Кончилась демонстрация: увидел я на трибуне Сталина, поприветствовал его. Обратно возвращался через Пушкинскую площадь, посмотреть — идет в «Центральном»? Идет: «Ленин в Октябре» — толпа народа.

Как-то я вдруг успокоился. Думаю: действительно все. Все. Конец. Можно спать. Пришел домой, сразу лег спать и говорю Леле:

— Леля, не буди меня. Так, если я просплю больше суток, тогда только разбуди, числа девятого — вот так.

Заснул. А часа через три начала она меня будить, и никак не может, я открою глаза, и опять падаю. Трясет она меня, говорит:

— Ромм, вставай, Ромочка, вставай!

— Что такое?

— Тебя к Шумяцкому вызывают.

— К какому Шумяцкому?

Сразу проснулся:

— Что такое? Почему к Шумяцкому? Что стряслось?

Одеваюсь я, машина, оказывается, меня уже ждет полчаса, я все никак проснуться не мог. Сел, приехал к Шумяцкому. Прихожу. Там Волчек, Каплер, Васильев, кажется, был тоже.

Выходит Шумяцкий, потирает руки, говорит:

— Ну вот, сегодня после демонстрации Иосиф Виссарионович еще раз смотрел картину и просил передать вам, что без ареста Временного правительства и штурма Зимнего дворца все-таки крах буржуазного правительства России будет не ясен. Придется доснять штурм Зимнего дворца и арест Временного правительства.

Я говорю:

— Как доснять? Когда доснять? Ведь картина на экране!

А Шумяцкий говорит:

— Нет, она уже не на экране, час назад по телеграфу снята со всех экранов.

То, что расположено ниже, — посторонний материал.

-- ==== Sys2Proof/Machine/State.lean ====
section
/-! DEFINITION. State: every register of 10_state.md R23 and R46, and the model's own fields (the parameters, the
request port, the response, the environment's answers, the record of delays), as plain data. Fault, Refusal, the
response of a request (60_exceptions.md R300, R301), and the state after reset (70_reset_and_hazards.md R330, R331). -/

namespace Sys2Proof.Machine

/-- The I2C transaction state (R30). -/
inductive Fsm where
  | idle
  | started
  | byteOut
  | byteIn
  | stopped
  deriving DecidableEq, Repr

/-- The three error kinds (R302 to R304); a ProtocolNack records the index of the unacknowledged byte-out. -/
inductive Error where
  | invalidArgument
  | protocolNack (k : Nat)
  | transportFailure
  deriving DecidableEq, Repr

/-- The result of a request that ends with status OK (R300): none, an acknowledgment or other Bool, one byte, a byte
sequence, or a list of 7-bit addresses. -/
inductive Result where
  | unit
  | bool (b : Bool)
  | byte (b : Byte)
  | bytes (bs : Bytes)
  | addresses (as : List Addr7)
  deriving DecidableEq, Repr

/-- What the block answered to the last request: nothing yet, OK with a result, or an error (R300). It is the response
port, not a register: no rule reads it (R306, log 12). -/
inductive Response where
  | awaiting
  | ok (r : Result)
  | error (e : Error)
  deriving DecidableEq, Repr

/-- One answer of the environment to a transport call (R66): whether it succeeds, and bytes. On a flush that succeeds
the bytes are the values of the response bytes, in order; on a flush that fails, what `CB` holds afterwards; on a read
that fails, what `RXQ` holds afterwards (93 U6). -/
structure Answer where
  ok : Bool
  bytes : Bytes
  deriving DecidableEq, Repr

/-- Interface state (R25 to R28): `CB`, `RXQ`, `WIRE`, `XP_CLKDIV`, `XP_LOOPBACK`. -/
structure Xp where
  cb : Bytes
  rxq : Bytes
  wire : Bytes
  clkdiv : Half
  loopback : Bool
  deriving DecidableEq, Repr

/-- The I2C unit (R29 to R32): `I2C_READY`, `I2C_FSM`, `I2C_CLKDIV`, `T_START_1`, `T_START_2`, `T_STOP_1`, `T_STOP_2`,
`T_STOP_3`. -/
structure I2c where
  ready : Bool
  fsm : Fsm
  clkdiv : Half
  tStart1 : Byte
  tStart2 : Byte
  tStop1 : Byte
  tStop2 : Byte
  tStop3 : Byte
  deriving DecidableEq, Repr

/-- The SPI unit (R33 to R39): `SPI_READY`, `CS_PIN`, `SPI_MODE`, `SPI_ORDER`, `CS_POLICY`, `CS_LEVEL`, `LOW_VAL`,
`LOW_DIR`. -/
structure Spi where
  ready : Bool
  csPin : Byte
  mode : Mode
  order : Order
  policy : CsPolicy
  csLevel : Bit
  lowVal : Byte
  lowDir : Byte
  deriving DecidableEq, Repr

/-- The DC capability (R40 to R44): `DC_PRESENT`, `DC_PIN`, `RST_PIN`, `DC_LEVEL`, `HIGH_VAL`, `HIGH_DIR`. -/
structure Dc where
  present : Bool
  dcPin : Byte
  rstPin : Byte
  dcLevel : Bit
  highVal : Byte
  highDir : Byte
  deriving DecidableEq, Repr

/-- The machine. `xp`, `i2c`, `spi` and `dc` are the state of R23; the other fields are the model's own. -/
structure State where
  /-- The parameters (R45); no step writes them (log 4). -/
  params : Params
  /-- The request port: the bytes of the requests presented and not yet accepted (R8, log 2). -/
  port : Bytes
  /-- The function interface of ENC: the words of the engine commands whose pure function `enc_Name` is called and not
  yet answered (R120, R122, log 3). -/
  encPort : Bytes
  /-- The status and result of the last request (R300, log 12). -/
  resp : Response
  /-- The environment's next answers; past their end the answers are free (R66, log 8). -/
  script : List Answer
  /-- How many transport calls have been answered: the counter of the free answers (log 8). -/
  calls : Nat
  /-- The `delay(ms)` calls made, in order: a record, like `WIRE` (R276, log 13). -/
  waited : List Millis
  xp : Xp
  i2c : I2c
  spi : Spi
  dc : Dc
  deriving DecidableEq, Repr

/-- Reasons for the machine to stop with a fault. -/
inductive Fault where
  /-- Raised by nothing: "Nothing in the block is `stuck`" (93_implementation_defined.md, part 1); errors are statuses
  of a request (R300). Safe: no step ends in it (log 17). -/
  | stuck
  deriving DecidableEq, Repr

/-- Reasons for a request to have no meaning. Every one of them is safe: nothing can be proved of what follows. -/
inductive Refusal where
  /-- Raised by `step`: the request's select code is reserved (R104, 93 U1). Safe. -/
  | reservedCode (code : Byte)
  /-- Raised by `step`: the function interface is called with a byte that is no engine command's opcode (R97, log 3).
  Safe. -/
  | unknownOpcode (opcode : Byte)
  /-- Raised by `step`: the bytes at a port end inside a request or command (log 1). Safe. -/
  | truncatedRequest
  /-- Raised by `step`: an operand byte at a port holds no value of its operand's type (log 1). Safe. -/
  | malformedOperand
  /-- Raised by every I2C request but I2C.Init while `I2C_READY` is false (R207, R333, 93 U2). Safe. -/
  | i2cNotReady
  /-- Raised by an I2C request that R184 does not allow in the present `I2C_FSM` state (R207, 93 U2). Safe. -/
  | i2cOutOfSequence (fsm : Fsm)
  /-- Raised by every SPI and DC request but the Inits while `SPI_READY` is false (R248, R280, R333, 93 U2). Safe. -/
  | spiNotReady
  /-- Raised by every DC request but DC.Init while `DC_PRESENT` is false (R280, R333, 93 U2). Safe. -/
  | dcAbsent
  /-- Raised by `exec` for an instruction that has no meaning yet. Safe. -/
  | notModelled (mnemonic : String)
  deriving DecidableEq, Repr

/-- The interface state at launch: the premises `CB = []`, `RXQ = []`, and `WIRE = []` (R331, log 19); the transport's
two settings, which R28 leaves unspecified, at zero and false (DESIGN CHOICE, unsafe, log 14). -/
def Xp.reset : Xp where
  cb := []
  rxq := []
  wire := []
  clkdiv := 0
  loopback := false

/-- The I2C unit at reset: not ready, Idle (R29, R30); `I2C_CLKDIV` at zero and the five counts at the suggested 4
(DESIGN CHOICE, unsafe, log 14, log 15). -/
def I2c.reset : I2c where
  ready := false
  fsm := .idle
  clkdiv := 0
  tStart1 := 4
  tStart2 := 4
  tStop1 := 4
  tStop2 := 4
  tStop3 := 4

/-- The SPI unit at reset: not ready (R33); the other registers, which R34 to R39 leave unspecified, at zero or at the
first value of their type (DESIGN CHOICE, unsafe, log 14). -/
def Spi.reset : Spi where
  ready := false
  csPin := 0
  mode := .mode0
  order := .msbFirst
  policy := .activeLow
  csLevel := .zero
  lowVal := 0
  lowDir := 0

/-- The DC capability at reset: absent (R40); the other registers, which R41 to R44 leave unspecified, at zero
(DESIGN CHOICE, unsafe, log 14). -/
def Dc.reset : Dc where
  present := false
  dcPin := 0
  rstPin := 0
  dcLevel := .zero
  highVal := 0
  highDir := 0

/-- The machine right after reset (R330, R331): no request presented, no function called, nothing answered, the default parameters. -/
def State.reset : State where
  params := Params.default
  port := []
  encPort := []
  resp := .awaiting
  script := []
  calls := 0
  waited := []
  xp := Xp.reset
  i2c := I2c.reset
  spi := Spi.reset
  dc := Dc.reset

end Sys2Proof.Machine
end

И я в первый раз в жизни упал в обморок. Не совсем, правда, упал. Меня затошнило, поплыла комната, как полагается, я клюнул в стол, но взял себя в руки. Я говорю:

— Когда надо это снять?

Шумяцкий мне говорит:

— Немедленно.

Я говорю:

— Сегодня же студия закрыта!

Он мне говорит:

— Зачем сегодня? Товарищ Сталин [спрашивает], сколько времени на это надо.

Я говорю:

— А сколько дано?

— Товарищ Сталин сказал, что это не играет роли. Теперь уже юбилей прошел, так что все равно. Сколько надо.

Я говорю:

— А если месяц?

— Да хоть месяц, — сказал Шумяцкий. — Берите, сколько надо.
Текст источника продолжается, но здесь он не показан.